Oleh karena itu, pengikatan kaki akan menjadi simbol status yang memperkuat gagasan bahwa nilai seorang perempuan terletak pada kecantikan fisiknya dan bahwa perempuan dari kelas atas lebih unggul daripada kelas bawah.

Mengikat kaki bukan hanya cobaan fisik. Tradisi ini memiliki pengaruh sosial yang kuat. Seorang wanita dengan kaki teratai dipandang sebagai lambang kecantikan dan keanggunan. 

Tidak hanya itu, wanita yang kakinya terikat juga dianggap berbudi luhur, lembut, halus, dan calon pengantin yang bernilai tinggi.

Sebaliknya, wanita dengan kaki normal dan tidak diikat dianggap kaku dan tidak beradab. Kaki yang normal berarti perempuan harus bekerja, biasanya di pertanian keluarga. Hal ini menunjukkan bahwa laki-laki pemilik rumah tidak mampu menghidupi seorang perempuan yang cacat karena kakinya terikat.

Seiring berjalannya waktu, praktik mengikat kaki pun menyebar ke kalangan bawah. Hal ini akhirnya menjadi sangat umum sehingga pada abad ke-19, hampir separuh perempuan Tiongkok telah melakukan pengikatan kaki pada masyarakat umum.

Tradisi pengikatan kaki wanita di sejarah Tiongkok kuno dipandang sebagai lambang kecantikan dan keanggunan. (Public domain)
 

Menurunnya Pengikatan Kaki di Sejarah Tiongkok Kuno

Meskipun pengikatan kaki sudah mendarah daging dalam budaya Tiongkok, praktik ini pada akhirnya akan hilang mulai abad ke-19.

Perubahan politik sedang melanda negara ini, dan hal ini juga diikuti dengan perubahan pandangan masyarakat mengenai kesetaraan gender.

Kaum feminis, misionaris Kristen Barat, dan aktivis perempuan mulai berupaya menghapuskan ikatan kaki. Pada akhir abad ke-20, kebiasaan tersebut punah. 

Pemerintah Tiongkok melarang praktik ini. Mereka mengatakan kepada masyarakat bahwa mengikat kaki adalah sebuah bentuk penindasan dan bahwa negara secara keseluruhan akan menjadi lebih kuat ketika mengikat kaki tidak lagi dilakukan.

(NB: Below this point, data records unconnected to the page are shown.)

-- ==== Sys2Proof/Machine/Control.lean ====
section
/-! DEFINITION. The control transfers, the starting of and waiting for lane programs, the completion-flag instructions
and the control and status registers of the scalar stream (R121 to R133). -/

namespace Sys2Proof.Machine

/-- The test of BR's cond field on its source (R65), flags apart. -/
def branchTest (cond : Nat) (x : Word) : Bool :=
  match cond with
  | 0 => true
  | 1 => x == 0
  | 2 => x != 0
  | 3 => x.msb
  | 4 => !x.msb
  | 5 => !x.msb && x != 0
  | _ => x.msb || x == 0

/-- The target of an SB word (R65). -/
def branchTarget (g : Group) (f : SB) : BitVec 56 := g.pc + (f.off.signExtend 56 <<< 2)

/-- The scalar stream continues at an address. -/
def Group.jump (g : Group) (pc : BitVec 56) : Group := { g with pc := pc, wait := .none }

/-- BR (R65, R121): BR.fs that falls through observes its flag clear (R129). -/
def execBr (f : SB) (s : State) : Result State :=
  scalarInstr [f.src.toNat] s fun g =>
    let c := f.cond.toNat
    let onFlag := decide (8 ≤ c)
    let taken := if onFlag then g.flagSet (c - 8) else branchTest c (g.readS f.src.toNat)
    let s' := s.setGroup (if taken then g.jump (branchTarget g f) else g.advance 4)
    .next (if onFlag && !taken then observeClear s' else s')

/-- LOOP (R122). -/
def execLoop (f : SB) (s : State) : Result State :=
  scalarInstr [f.src.toNat] s fun g =>
    let x := g.readS f.src.toNat - 1
    let g' := g.writeS f.src.toNat x
    .next (s.setGroup (if !x.msb && x != 0 then g'.jump (branchTarget g f) else g'.advance 4))

/-- JR (R123): the target is read before the link is written. -/
def execJr (f : SR) (s : State) : Result State :=
  scalarInstr [f.dest.toNat, f.src1.toNat] s fun g =>
    let target := (g.readS f.src1.toNat).setWidth 56 &&& ~~~3
    .next (s.setGroup ((g.writeS f.dest.toNat ((g.pc + 4).setWidth 64)).jump target))

/-- CALL (R124): to the scalar-code base plus the offset, with a link. -/
def execCall (f : SX) (s : State) : Result State :=
  scalarInstr [f.dest.toNat] s fun g =>
    let target := s.grid.record.scalarBase + f.imm.setWidth 56
    .next (s.setGroup ((g.writeS f.dest.toNat ((g.pc + 8).setWidth 64)).jump target))

/-- The lane enqueue queue that LRUN appends to: the handler's in handler state (R312). -/
def Group.queue (g : Group) : List Queued := if g.handler then g.handlerQ else g.laneQ

/-- LRUN (R125): a misaligned or out-of-range lane-code address traps ILLOP; a full queue stalls (R18). -/
def execLrun (f : SX) (s : State) : Result State :=
  scalarInstr [f.src1.toNat] s fun g =>
    let l := ((g.readS f.src1.toNat).setWidth 56 + f.imm.signExtend 56).toNat
    if 2 ^ 32 ≤ l ∨ l % 4 ≠ 0 then trapIllop s
    else if 4 ≤ g.queue.length then waitIn s g .laneQueue
    else
      -- the notes begin anew when no lane program could still read an older value
      let g := if g.lanesQueued then g else { g with past := [], cleared := [] }
      let q := g.queue ++ [⟨BitVec.ofNat 32 l, g.edgeHere⟩]
      .next (s.setGroup ((if g.handler then { g with handlerQ := q } else { g with laneQ := q }).advance 8))

/-- Every lane program that LSYNC waits for has stopped, and its long-latency instructions have completed (R126, R218). -/
def Group.lanesDone (g : Group) : Bool :=
  if g.handler then g.handlerQ.isEmpty && !(g.laneOps.any fun o => o.split == 4)
  else g.laneQ.isEmpty && g.laneOps.isEmpty

/-- LSYNC (R126). -/
def execLsync (_ : SR) (s : State) : Result State :=
  scalarInstr [] s fun g => if g.lanesDone then .next (s.setGroup (g.advance 4)) else waitIn s g .lsync

/-- FWAIT (R127); with a mask it observes the flags that are clear (R129). -/
def execFwait (f : SI) (s : State) : Result State :=
  scalarInstr [] s fun g =>
    if g.flagsReady f.imm (f.f == 1) then
      let s' := s.setGroup (g.advance 4)
      .next (if f.imm = 0 then s' else observeClear s')
    else waitIn s g (.flags f.imm (f.f == 1))

/-- FSET (R128). -/
def execFset (f : SI) (s : State) : Result State :=
  scalarInstr [] s fun g => .next (s.setGroup ((g.setSoft f.imm).advance 4))

/-- FCLR orders what the scalar stream has done before each clause that waits on one of its flags (R129). -/
def Group.markClear (g : Group) (mask : BitVec 12) : Group :=
  { g with cleared := ((List.range 12).filter fun n => mask.getLsbD n).foldl (fun l n => Assoc.put l n g.edgeHere) g.cleared }

/-- FCLR (R128). -/
def execFclr (f : SI) (s : State) : Result State :=
  scalarInstr [] s fun g => .next (s.setGroup (((g.clearSoft f.imm).markClear f.imm).advance 4))

/-- A role's code in ROLE (R99). -/
def Role.code (r : Role) : Nat :=
  match r with
  | .vector => 0
  | .matrix => 1
  | .copy => 2

/-- CYCLE as a core counts it (R101, assumption 59). -/
def coreCycle (s : State) (core : Nat) : Word := s.cycle + BitVec.ofNat 64 (Config.cycleSkew core % 17)

/-- CYCLE as a group reads it: on a new core not less than its old core had counted when the group was restored (R101). -/
def cycleAt (s : State) (g : Group) : Word := if (coreCycle s g.core).ult g.cycleMin then g.cycleMin else coreCycle s g.core

/-- The value of a control and status register (R99); none for a number that names no register. -/
def csrValue (s : State) (g : Group) (n : Nat) : Option Word :=
  match n with
  | 0x00 => some g.rnd
  | 0x01 => some (BitVec.ofNat 64 g.tanw)
  | 0x02 => some (g.dplane.setWidth 64)
  | 0x03 => some (g.dstride.setWidth 64)
  | 0x04 => some g.srseed
  | 0x05 => some g.cring
  | 0x06 => some (g.ulivec.setWidth 64)
  | 0x07 => some (g.savearea.setWidth 64)
  | 0x08 => some (g.prdeadline.setWidth 64)
  | 0x09 => some (g.drawid.setWidth 64)
  | 0x10 => some g.trapcause
  | 0x11 => some (g.trappc.setWidth 64)
  | 0x12 => some (g.traplanes.setWidth 64)
  | 0x13 => some g.trapaddr
  | 0x20 => some (g.gid.setWidth 64)
  | 0x21 => some (BitVec.ofNat 64 g.team)
  | 0x22 => some (BitVec.ofNat 64 g.grid)
  | 0x23 => some (BitVec.ofNat 64 g.slot)
  | 0x24 => some (BitVec.ofNat 64 g.role.code)
  | 0x28 => some (cycleAt s g)
  | 0x30 => some ((s.gridAt g.grid).nfcount.setWidth 64)
  | 0x38 => some (if g.priv then 1 else 0)
  | 0x39 => some (g.keysel.setWidth 64)
  | _ => if 0x40 ≤ n ∧ n ≤ 0x47 then some (g.readK (n - 0x40)) else none

/-- The registers of R99 marked /S. -/
def csrSystem (n : Nat) : Bool := n == 0x08 || n == 0x38 || n == 0x39

/-- K0 to K7 (R96). -/
def csrHandler (n : Nat) : Bool := 0x40 ≤ n && n ≤ 0x47

/-- The registers with a field that software writes (R99, R131). -/
def csrWritable (n : Nat) : Bool :=
  n == 0x00 || (0x02 ≤ n && n ≤ 0x06) || n == 0x08 || n == 0x09 || n == 0x11 || n == 0x39 || csrHandler n

/-- A value that the register's field map forbids (R131 step 5). -/
def csrRefuses (n : Nat) (v : Word) : Bool :=
  match n with
  | 0x00 => rndMode v == 0 || rndMode v == 7
  | 0x03 => v.extractLsb' 0 7 != 0
  | 0x05 =>
    let lg := (v.extractLsb' 0 4).toNat
    (1 ≤ lg && lg ≤ 3) || (4 ≤ lg && Bits.field v.toNat 9 47 * 512 % (32 * 2 ^ lg) != 0)
  | _ => false

/-- What a write of a CSR that lane instructions sample replaces (R43, R132). -/
def csrNote (g : Group) (n : Nat) : Group :=
  match n with
  | 0x00 => g.note (.rnd g.rnd)
  | 0x02 => g.note (.dplane g.dplane)
  | 0x03 => g.note (.dstride g.dstride)
  | 0x04 => g.note (.srseed g.srseed)
  | 0x09 => g.note (.drawid g.drawid)
  | _ => g

/-- Merge of R130: the writable fields take the new value. -/
def csrMerge (g : Group) (n : Nat) (v : Word) : Group :=
  let g := csrNote g n
  match n with
  | 0x00 => { g with rnd := v &&& 0xF }
  | 0x02 => { g with dplane := v.setWidth 56 }
  | 0x03 => { g with dstride := v.setWidth 56 }
  | 0x04 => { g with srseed := v }
  | 0x05 => { g with cring := v &&& 0x00FFFFFFFFFFFE0F }
  | 0x06 => { g with ulivec := v.setWidth 56 &&& ~~~3 }
  | 0x08 => { g with prdeadline := if (v.setWidth 32).toNat < 12500 then 12500 else v.setWidth 32 }
  | 0x09 => { g with drawid := v.setWidth 32 }
  | 0x11 => { g with trappc := v.setWidth 56 }
  | 0x39 => { g with keysel := v.setWidth 6 }
  | _ => if csrHandler n then g.writeK (n - 0x40) v else g

/-- The checks of R131, in order, before an access; `write` carries the value to be written. -/
def csrAccess (s : State) (g : Group) (n : Nat) (write : Option Word) (k : Word → Result State) : Result State :=
  match csrValue s g n with
  | none => trapIllop s
  | some old =>
    if csrSystem n && !g.priv then trapPriv s
    else if csrHandler n && !g.handler then trapPriv s
    else match write with
      | none => k old
      | some v => if !csrWritable n || csrRefuses n v then trapIllop s else k old

/-- CSRR (R130). -/
def execCsrr (f : SR) (s : State) : Result State :=
  scalarInstr [f.dest.toNat] s fun g =>
    csrAccess s g f.fn.toNat none fun old => .next (s.setGroup ((g.writeS f.dest.toNat old).advance 4))

/-- CSRW (R130). -/
def execCsrw (f : SR) (s : State) : Result State :=
  scalarInstr [f.src1.toNat] s fun g =>
    let v := g.readS f.src1.toNat
    csrAccess s g f.fn.toNat (some v) fun _ => .next (s.setGroup ((csrMerge g f.fn.toNat v).advance 4))

/-- CSRX (R130): reads and writes as one step. -/
def execCsrx (f : SR) (s : State) : Result State :=
  scalarInstr [f.dest.toNat, f.src1.toNat] s fun g =>
    let v := g.readS f.src1.toNat
    csrAccess s g f.fn.toNat (some v) fun old =>
      .next (s.setGroup (((csrMerge g f.fn.toNat v).writeS f.dest.toNat old).advance 4))

end Sys2Proof.Machine
end

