-- ==== Sys2Proof/Machine/Issue.lean ====
section
/-! DEFINITION. What a step does: the fetch, decoding and execution of a chosen stream's instruction (R64, R66, R78, R81,
R308), the events that the device's own state makes possible, and the choice among them and what the outside world does
(R2). -/

namespace Sys2Proof.Machine

/-! An instruction issues. -/

/-- The issue moved the stream: it changed the group's position, or left no wait behind. -/
def streamMoved (s t : State) (c : Stream) : Bool :=
  match Assoc.find? t.groups c.key with
  | none => true
  | some h =>
    let g := s.groupAt c.key
    match c.lane with
    | none => h.wait == .none
    | some i =>
      let x := g.splitAt i
      let y := h.splitAt i
      x.valid != y.valid || x.addr != y.addr || x.index != y.index || x.mask != y.mask || g.handler != h.handler

/-- The issue ended in a precise trap, which undoes the instruction (R81, R216); TRAP traps after it completes (R221), and
TRET.abort ends its team as its own effect (R222). -/
def issueTrapped (i : Instr) (s t : State) (c : Stream) : Bool :=
  let g := s.groupAt c.key
  match i with
  | .trap _ | .tretAbort _ => false
  | _ =>
    match Assoc.find? t.groups c.key with
    | some h => !g.handler && h.handler
    | none => (s.gridAt g.grid).aborted != (t.gridAt g.grid).aborted

/-- An issued instruction counts for the performance counters (R386): event 2 or 3. -/
def countIssue (i : Instr) (s t : State) (c : Stream) : State :=
  if streamMoved s t c && !issueTrapped i s t c then
    t.perfEvent (s.groupAt c.key).core (if c.lane.isSome then 2 else 3) (s.groupAt c.key).grid 1
  else t

/-- A decoded instruction takes its effect, or ILLOP is taken, which changes nothing else (R81). -/
def runDecoded (s : State) (c : Stream) (r : Except Reject Instr) : Result State :=
  match r with
  | .error _ => trapIllop s
  | .ok i =>
    match exec i s with
    | .next t => .next (countIssue i s t c)
    | x => x

/-- The fetch of a scalar instruction that needs page service holds the stream (R215). -/
def waitFetch (s : State) (key va : Nat) : State := s.modGroup key fun g => { g with wait := .fetch, waitMark := va }

/-- The scalar stream of the issuing group issues (R64, R66, R78, R81, R213). -/
def issueScalarStream (c : Stream) (s : State) : Result State :=
  let g := s.groupAt c.key
  let va := g.pc.toNat
  match fetchScalar s g.die va with
  | (.words [w], s) => runDecoded s c (decodeScalar w 0)
  | (.words (w :: x :: _), s) => runDecoded s c (decodeScalar w x)
  | (.words [], s) => .next s
  | (.bad detail, s) => .next (takeTrap s .ifetch detail 0 (BitVec.ofNat 64 va))
  | (.service kind level base size, s) =>
    .next (waitFetch (askService s g.die g kind level base size (faultDetail false true false false)) c.key (max va base))
  | (.waiting, s) => .next s
  | (.badRoot, s) => .next (machineCheckTeam s g.teamKey g)

/-- A split of the issuing group issues the next instruction of its clause (R78, R81, R213). -/
def issueLaneStream (c : Stream) (i : Nat) (s : State) : Result State :=
  let g := s.groupAt c.key
  let x := g.splitAt i
  let va := (x.next (s.gridAt g.grid)).toNat
  match fetchWords s g.die true va 3 with
  | (.words ws, s) => runDecoded s c (decodeLane (laneBits ws))
  | (.bad detail, s) => .next (takeTrap s .ifetch detail x.mask (BitVec.ofNat 64 va))
  | (.service kind level base size, s) =>
    .next (holdFetch (askService s g.die g kind level base size (faultDetail false true false false)) c.key i (max va base))
  | (.waiting, s) => .next s
  | (.badRoot, s) => .next (machineCheckTeam s g.teamKey g)

/-- The stream is still a candidate (R308). -/
def stillReady (s : State) (c : Stream) : Bool :=
  match c.lane with
  | none => scalarReady s c.key
  | some i => laneReady s c.key i

/-- A chosen stream issues, if an instruction of the same cycle has not stopped it (R309). -/
def issueStream (c : Stream) (s : State) : Result State :=
  if !s.firmware then .fault .noFirmware
  else if !stillReady s c then .next s
  else
    let s := { s with cur := c, core := (s.groupAt c.key).core }
    match c.lane with
    | none => issueScalarStream c s
    | some i => issueLaneStream c i s

/-! What may come next. -/

/-- Something that may come next: an event, a core's next micro-operation, or the outside world's next input. -/
inductive Move where
  | event (i : Instr)
  /-- the fetch of a stream's next word meets a page that needs service, or a walk that must wait (R215, R355) -/
  | fetch (c : Stream)
  | micro (core : Nat) (i : Instr)
  | input (x : Input) (rest : List Input)
  /-- the boot sequence's step ends (R408) -/
  | boot
  /-- the check of a staged image ends (R412) -/
  | check
  /-- the next write of a telemetry update (R414) -/
  | telemetry
  deriving DecidableEq, Repr

/-- An event that only the outside world, a failing part or the firmware causes. -/
def external (i : Instr) : Bool :=
  match i with
  | .collectiveComplete _ _ | .preempt _ _ | .machineCheck _ | .dieLinkFailure _ _ _ | .pageWalk _ _ _
  | .pageServiceComplete _ _ _ _ _ _ | .orreryRequest _ _ _ _ | .incarnationChange _ | .fabricDeviceUp _
  | .fabricPathTimeout _ | .hostWrite _ _ | .hostRead _ _ | .hostAtomicop _ _ _ _ _ | .ualinkIncomingAccess _ _ _
  | .mbox _ | .initDone _ | .svcdone _ | .fgtdata _ | .checkpoint | .restore | .controlRegisterWrite _ _ | .deviceReset
  | .thermalTrip | .telemetryUpdate _ | .recover _ | .fusedMinimumRaise _ | .correctedError _ _ | .linkRetry _ _ => true
  | _ => false

/-- The fetch of a stream's next word, when that is not there yet (R215, R308, R355). -/
def execFetch (c : Stream) (s : State) : Result State :=
  let g := s.groupAt c.key
  let s := { s with cur := c, core := g.core }
  let stands := match c.lane with
    | none => scalarStands s g && !(scalarFetch s g).ended
    | some i => g.splitStands i && !(laneFetch s g (g.splitAt i)).ended
  if !stands then .refused (.notEnabled "FETCH")
  else match c.lane with
    | none => issueScalarStream c s
    | some i => issueLaneStream c i s

/-- The streams of a group. -/
def groupStreams (k : Nat) : List Stream := ⟨k, none⟩ :: (List.range 5).map fun i => ⟨k, some i⟩

/-- What a move does. -/
def runMove (m : Move) (s : State) : Result State :=
  match m with
  | .event i => exec i s
  | .fetch c => execFetch c s
  | .micro core i => exec i { s with core := core }
  | .input (.event i) rest =>
    if external i then exec i { s with inputs := rest } else .refused (.notEnabled "INPUT")
  | .input (.outside address data) rest =>
    let s := { s with inputs := rest }
    .next (if 2 ≤ spaceOf address ∧ 2 ≤ spaceOf (address + data.length) then writeBytes s address data else s)
  | .input (.resizeBar lg) rest =>
    let s := { s with inputs := rest }
    .next (if 30 ≤ lg ∧ lg ≤ 40 then { s with ctl := { s.ctl with barLg := lg } } else s)
  | .input (.registerRead mailbox offset) rest => readRegister mailbox offset { s with inputs := rest }
  | .input .configRequest rest => answer { s with inputs := rest } (.configuration (s.boot == some 1 || s.boot == some 2))
  | .input (.resetBegins trip) rest =>
    let s := { s with inputs := rest }
    .next (beginReset (if trip then tripTeams s else s))
  | .input (.telemetryBegins t) rest =>
    let s := { s with inputs := rest }
    if !s.firmware then .next s
    else .next (if tripped t then beginReset (tripTeams s) else beginTelemetry s t)
  | .boot => if s.boot.isSome then .next (bootStep s) else .refused (.notEnabled "BOOT")
  | .check => if s.checking.isSome then .next (endCheck s) else .refused (.notEnabled "CHECK")
  | .telemetry => if s.telem.isEmpty then .refused (.notEnabled "TELEMETRY") else .next (nextTelemetry s)

/-- A move is possible: it answers a next state. -/
def Move.enabled (m : Move) (s : State) : Bool :=
  match runMove m s with
  | .next _ => true
  | _ => false

/-- The events that a group may meet. -/
def groupEvents (k : Nat) (g : Group) : List Instr :=
  [.laneProgramStart k, .trapEntry k, .userInterruptDelivery k]
    ++ (List.range 5).flatMap (fun i => [.clauseStart k i, .splitArrival k i])
    ++ g.laneOps.flatMap (fun o => [.laneMemoryComplete k o.id, .rngComplete k o.id, .hostCompletionTimeout k o.id])
    ++ g.scalarOps.flatMap fun o => [.scalarAccessComplete k o.id, .hostCompletionTimeout k o.id]

/-- The events that a core may meet. -/
def coreEvents (n : Nat) (c : Core) : List Instr :=
  [.pendingChildPlacement n, .continuationResume n, .continuationEviction n, .transitCommandStart n,
    .coelostatProgramStart n, .strmComplete n]
    ++ c.transit.flatMap (fun x => [.transitCopyComplete n x.id, .gaccComplete n x.id, .hostCompletionTimeout x.key x.id])
    ++ c.strm.toList.map (fun x => .hostCompletionTimeout x.key x.id)
    ++ c.sideLog.flatMap (fun e => [.sideLogReplay n e.id, .hostCompletionTimeout e.key e.id])
    ++ c.l1.map fun l => .leaseExpiry n l.1

/-- The events that a team may meet. -/
def teamEvents (k : Nat) (t : Team) (outs : List StrmOut) : List Instr :=
  [.matrixPassStart k, .matrixCommandComplete k, .teamSave k, .preemptionDeadline k, .teamRestore k]
    ++ t.ringOps.flatMap (fun o => [.ringPushComplete k o.id, .ringPopComplete k o.id])
    ++ outs.map fun o => .ringPushComplete k o.id

/-- The events that a die may meet. -/
def dieEvents (n : Nat) (d : Die) : List Instr :=
  [.teamPlacement n, .dispatcherPreemptionRequest n, .faultRecord n]
    ++ d.walks.flatMap (fun w => [.walkMigratingTimeout n (BitVec.ofNat 56 w.1), .pageWalk n (BitVec.ofNat 56 w.1) false])
    ++ d.orrery.map fun r => .regionMerge n r.line

/-- The cores that hold anything. -/
def usedCores (s : State) : List Nat := ((s.cores.map (·.1)) ++ s.groups.map (·.2.core)).eraseDups

/-- The cores that a placement wants SRAM of. -/
def wantedCores (s : State) : List Nat := (List.range 4).filterMap fun d => (placerCore s d).map (·.2)

/-- The events that the device's own state may make possible; each is offered only if it is. -/
def internalEvents (s : State) : List Instr :=
  s.groups.flatMap (fun p => groupEvents p.1 p.2)
    ++ (usedCores s).flatMap (fun n => coreEvents n (s.coreAt n))
    ++ (wantedCores s).map (fun n => .sramReclaim n)
    ++ s.teams.flatMap (fun p => teamEvents p.1 p.2 (s.coreAt p.2.core).strmOut)
    ++ s.grids.flatMap (fun p => [.gridEnqueue p.1, .gridEligible p.1, .gridComplete p.1])
    ++ (List.range 4).flatMap (fun n => dieEvents n (s.dieAt n))
    ++ (s.l2.filter (·.2.dirty)).map (fun l => .lineWriteBack l.1)
    ++ s.colls.map (fun c => .collectiveComplete c.id [])
    ++ [.dispatchRequest, .checkpointEnd, .attestation]

/-- The micro-operations that may run (R317). -/
def microMoves (s : State) : List Move :=
  s.cores.filterMap fun p => if p.2.micReady then p.2.nextMicro.map (Move.micro p.1) else none

/-- The moves that are possible, but for a cycle of the clock. -/
def possibleMoves (s : State) : List Move :=
  ((internalEvents s).map Move.event ++ s.groups.flatMap (fun p => (groupStreams p.1).map Move.fetch) ++ microMoves s ++
    ([.boot, .check, .telemetry] : List Move) ++ (match s.inputs with
    | x :: rest => [Move.input x rest]
    | [] => [])).filter (·.enabled s)

/-- The choice among the possible moves and a cycle of the clock: the spec gives upper bounds only (R2, assumption 1). -/
def chooseMove (n : Nat) (l : List Move) : Move :=
  match l with
  | [] => .event .coreCycle
  | _ => (l[n % (l.length + 1)]?).getD (.event .coreCycle)

/-- What happens next: what an abort has cancelled is settled (R231), a team ends whose time to be saved has passed (R228), a
chosen stream issues (R309), or a possible move is made. -/
def nextAction (s : State) : Result State :=
  if s.cancelled ≠ [] then .next (settleCancelled s)
  else match overdueTeam s with
  | some tk => execPreemptionDeadline tk s
  | none =>
  match s.issue with
    | c :: rest => issueStream c { s with issue := rest }
    | [] => runMove (chooseMove (Config.choice s.tick) (possibleMoves s)) s

/-! A place for a single instruction. -/

/-- The role that an instruction asks for (R17), if it asks for one. -/
def placeRole (i : Option Instr) : Role :=
  match i with
  | some (.mld _) | some (.mma _) | some (.mma2 _) | some (.mdrain _) | some (.mzero _) | some (.mmode _) | some (.mvnb _)
  | some (.msync _) => .matrix
  | some (.cpy _) => .copy
  | _ => .vector

/-- The record of a grid that holds one instruction: code at virtual address 0x10000, a trap vector, a team of one group of a
role with the largest register allocation, in system mode. -/
def fetchRecord (role : Role) : Record :=
  { Record.blank with
    scalarBase := 0x10000
    laneBase := 0x10000
    trapVec := 0x100
    teams := 1
    groups := 1
    copies := if role = .copy then 1 else 0
    matrices := if role = .matrix then 1 else 0
    vecBudget := if role = .vector then 384 else 0
    matBudget := if role = .matrix then 384 else 0
    copyBudget := if role = .copy then 384 else 0
    system := true
    dies := 1 }

/-- The page tables of a place for code: nodes below 0x10000, and the page 0x10000 in the frame 0x20000, executable by both
streams. -/
def fetchTables (s : State) : State :=
  let pointer (pa : Nat) : Nat := 2 ^ 63 + pa / 8192 * 4096
  let leaf : Nat := 2 ^ 63 + 2 ^ 62 + 2 ^ 58 + 2 * 4096 + 0x1E0
  let s := writeNat s 0x8000 8 (pointer 0xA000)
  let s := writeNat s 0xA000 8 (pointer 0xC000)
  let s := writeNat s 0xC000 8 (pointer 0xE000)
  let s := writeNat s 0xE008 8 leaf
  { s with ctl := { s.ctl with ptroot := 0x8000 } }

/-- The group that issues a placed instruction: its scalar stream at the code's start, or for a lane instruction a split of
all lanes in a clause of one instruction whose header names both flags. -/
def fetchGroup (role : Role) (lane : Bool) : Group :=
  let g := launchedGroup (fetchRecord role) 1 0 0 1 0 0
  if lane then
    g.putSplit 0 { Split.start 0 with index := 0, hdr := { blankHeader with count := 1, avalid := true, bvalid := true, bnum := 1 } }
  else g

/-- The state with one instruction placed where the next step fetches it, on a device of which firmware has configured no window
(assumption 40). -/
def placeWord (s : State) (nbits w : Nat) : State :=
  let lane := nbits = 96
  let r := fetchRecord (placeRole (decodeTableWord nbits w))
  let g := fetchGroup (placeRole (decodeTableWord nbits w)) lane
  let s := fetchTables s
  let s := if lane then writeNat s 0x2000C 12 w else writeNat s 0x20000 8 w
  let s := s.putGrid 1 { Grid.ofRecord r none 0 0 with entered := true, reached := true, eligible := some 0, nextTeam := 1 }
  let s := s.putTeam (keyOf 1 0) (launchedTeam r 1 0 1 0)
  let s := s.putGroup g.key g
  { s with windows := [], l2windows := [], nextGrid := 2, issue := [⟨g.key, if lane then some 0 else none⟩] }

end Sys2Proof.Machine
end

Perubahan standar kecantikan juga berperan dalam hilangnya ikatan kaki. Meskipun kaki yang diikat dengan sepatu teratai tampak aneh, kaki telanjang yang telah diikat kaki sangat mengganggu untuk dilihat.

Wanita dengan kaki normal menjadi standar kecantikan, dan pengikatan kaki dianggap kuno. 

Setelah pengikatan kaki dilarang pada tahun 1912, praktik ini masih bertahan di daerah-daerah terpencil di sebagian besar wilayah pedesaan di Tiongkok.

Pengikatan kaki terakhir yang dilaporkan terjadi pada tahun 1957 dalam catatan sejarah Tiongkok kuno. Pabrik terakhir yang memproduksi sepatu teratai, Pabrik Sepatu Zhiqian, akhirnya ditutup pada tahun 1999. Saat ini, praktik mengikat kaki sudah punah.

Orang yang melakukan pengikatan kaki tidak dapat dibatalkan, namun kaki yang terikat dapat dilepaskan dan bisa pulih seiring berjalannya waktu.

Intensnya proses pengikatan kaki, semua patah tulang dan perubahan kerangka tidak dapat diperbaiki setelah kaki yang diikat mulai pulih menjadi bentuk 'teratai' segitiga.

Ketika pengikatan kaki menjadi ilegal, perempuan yang melepaskan balutannya merasakan rasa sakit yang sama seperti saat pertama kali mengikat kaki.

Jadi, sekali seorang gadis diikat kakinya, tidak ada jalan untuk kembali. Kakinya mungkin tidak terikat, tetapi kakinya tidak akan pernah sama lagi.